* [The task] Below are records; how many of their lines contain "does"? Give the number and no other words.

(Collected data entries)
=-=-=-=-=

-- ==== Sys2Proof/Decode.lean ====
section
/-! DEFINITION. The host command word (R110 to R116): decoding, encoding, and the assembler's instruction lines (R130).

The operation is told from OP = w[7:0] alone (R113). Fields an operation does not use are ignored (R112), so many words
decode to one instruction; `encode` writes the one whose unused fields are 0, as R130's examples do. -/

namespace Sys2Proof

/-- OP = w[7:0] (R110, R111). -/
def opField (w : Word) : Byte := w.extractLsb' 0 8

/-- CMD = w[15:8] (R110, R111). -/
def cmdField (w : Word) : Byte := w.extractLsb' 8 8

/-- DATA = w[31:16] (R110, R111). -/
def dataField (w : Word) : Data := w.extractLsb' 16 16

/-- R114: `w = (DATA << 16) | (CMD << 8) | OP`. -/
def packCommand (op cmd : Byte) (data : Data) : Word :=
  (data.zeroExtend 32 <<< 16) ||| (cmd.zeroExtend 32 <<< 8) ||| op.zeroExtend 32

/-- The OP value of each operation (R115). -/
def opOf : Instr → Byte
  | .openSession => 0x01#8
  | .closeSession => 0x02#8
  | .send _ _ => 0x03#8
  | .encode _ _ => 0x04#8
  | .decode => 0x05#8
  | .wrsp _ => 0x10#8
  | .rdsp => 0x11#8
  | .wrlu _ => 0x12#8
  | .rdlu => 0x13#8
  | .wrli _ => 0x14#8
  | .rdli => 0x15#8
  | .wrlp _ => 0x16#8
  | .rdlp => 0x17#8
  | .wrmode _ => 0x18#8
  | .rdmode => 0x19#8
  | .rfon => 0x1A#8
  | .rfoff => 0x1B#8
  | .rdoper => 0x1C#8
  | .rsterr => 0x1D#8
  | .rdstat => 0x1E#8
  | .rdapwr => 0x20#8
  | .rdavol => 0x21#8
  | .rdacur => 0x22#8
  | .rdafrq => 0x23#8
  | .genter => 0x30#8
  | .gexitn => 0x31#8
  | .gexite => 0x32#8
  | .gexitf => 0x33#8

/-- Why a word is no operation. -/
inductive DecodeError where
  /-- R116: the OP is reserved. The block completes such a command with ILLEGAL_OP (R311); the decoder only names it. -/
  | reservedOp (op : Byte)
  deriving DecidableEq, Repr

/-- The operation a command word names (R115), or the reserved OP it holds (R116). -/
def decode (w : Word) : Except DecodeError Instr :=
  match (opField w).toNat with
  | 0x01 => .ok .openSession
  | 0x02 => .ok .closeSession
  | 0x03 => .ok (.send (cmdField w) (dataField w))
  | 0x04 => .ok (.encode (cmdField w) (dataField w))
  | 0x05 => .ok .decode
  | 0x10 => .ok (.wrsp (dataField w))
  | 0x11 => .ok .rdsp
  | 0x12 => .ok (.wrlu (dataField w))
  | 0x13 => .ok .rdlu
  | 0x14 => .ok (.wrli (dataField w))
  | 0x15 => .ok .rdli
  | 0x16 => .ok (.wrlp (dataField w))
  | 0x17 => .ok .rdlp
  | 0x18 => .ok (.wrmode (dataField w))
  | 0x19 => .ok .rdmode
  | 0x1A => .ok .rfon
  | 0x1B => .ok .rfoff
  | 0x1C => .ok .rdoper
  | 0x1D => .ok .rsterr
  | 0x1E => .ok .rdstat
  | 0x20 => .ok .rdapwr
  | 0x21 => .ok .rdavol
  | 0x22 => .ok .rdacur
  | 0x23 => .ok .rdafrq
  | 0x30 => .ok .genter
  | 0x31 => .ok .gexitn
  | 0x32 => .ok .gexite
  | 0x33 => .ok .gexitf
  | _ => .error (.reservedOp (opField w))

/-- CMD of the encoded word: the operand of SEND and ENCODE, else 0 (R110, R130). -/
def cmdOf : Instr → Byte
  | .send cmd _ | .encode cmd _ => cmd
  | .wrsp _ | .wrlu _ | .wrli _ | .wrlp _ | .wrmode _ => 0#8
  | .openSession | .closeSession | .decode | .rdsp | .rdlu | .rdli | .rdlp | .rdmode | .rfon | .rfoff
  | .rdoper | .rsterr | .rdstat | .rdapwr | .rdavol | .rdacur | .rdafrq | .genter | .gexitn | .gexite | .gexitf => 0#8

/-- DATA of the encoded word: the operand of the operations R110 lists, else 0 (R110, R130). -/
def dataOf : Instr → Data
  | .send _ data | .encode _ data | .wrsp data | .wrlu data | .wrli data | .wrlp data | .wrmode data => data
  | .openSession | .closeSession | .decode | .rdsp | .rdlu | .rdli | .rdlp | .rdmode | .rfon | .rfoff
  | .rdoper | .rsterr | .rdstat | .rdapwr | .rdavol | .rdacur | .rdafrq | .genter | .gexitn | .gexite | .gexitf => 0#16

/-- The command word of an operation, its unused fields 0 (R114, R130). -/
def encode (i : Instr) : Word := packCommand (opOf i) (cmdOf i) (dataOf i)

/-- R116: the reserved OP values are 0x00, 0x06..0x0F, 0x1F, 0x24..0x2F and 0x34..0xFF. -/
def isReservedOp (op : Byte) : Bool :=
  let n := op.toNat
  decide (n = 0x00 ∨ (0x06 ≤ n ∧ n ≤ 0x0F) ∨ n = 0x1F ∨ (0x24 ≤ n ∧ n ≤ 0x2F) ∨ 0x34 ≤ n)

/-- The instruction the decoder reads from a table row's word: command words are 32 bits and are written whole to
CTRL, so there is no byte order to apply (R92, R113). -/
def decodeTableWord (nbits w : Nat) : Option Instr :=
  match decode (BitVec.ofNat 32 (w % 2 ^ nbits)) with
  | .ok i => some i
  | .error _ => none

/-- The operation an assembler line of R130 names; none for a pseudo-instruction or a line that does not assemble. -/
def asmInstr (l : AsmLine) : Option Instr :=
  if l.wellFormed then
    match l.mnemonic, l.operands with
    | "OPEN", _ => some .openSession
    | "CLOSE", _ => some .closeSession
    | "SEND", [c, d] => some (.send (BitVec.ofNat 8 c) (BitVec.ofNat 16 d))
    | "ENCODE", [c, d] => some (.encode (BitVec.ofNat 8 c) (BitVec.ofNat 16 d))
    | "DECODE", _ => some .decode
    | "WRSP", [d] => some (.wrsp (BitVec.ofNat 16 d))
    | "RDSP", _ => some .rdsp
    | "WRLU", [d] => some (.wrlu (BitVec.ofNat 16 d))
    | "RDLU", _ => some .rdlu
    | "WRLI", [d] => some (.wrli (BitVec.ofNat 16 d))
    | "RDLI", _ => some .rdli
    | "WRLP", [d] => some (.wrlp (BitVec.ofNat 16 d))
    | "RDLP", _ => some .rdlp
    | "WRMODE", [d] => some (.wrmode (BitVec.ofNat 16 d))
    | "RDMODE", _ => some .rdmode
    | "RFON", _ => some .rfon
    | "RFOFF", _ => some .rfoff
    | "RDOPER", _ => some .rdoper
    | "RSTERR", _ => some .rsterr
    | "RDSTAT", _ => some .rdstat
    | "RDAPWR", _ => some .rdapwr
    | "RDAVOL", _ => some .rdavol
    | "RDACUR", _ => some .rdacur
    | "RDAFRQ", _ => some .rdafrq
    | "GENTER", _ => some .genter
    | "GEXITN", _ => some .gexitn
    | "GEXITE", _ => some .gexite
    | "GEXITF", _ => some .gexitf
    | _, _ => none
  else none

end Sys2Proof
end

=-=-=-=-=

* [Reply to the task] 2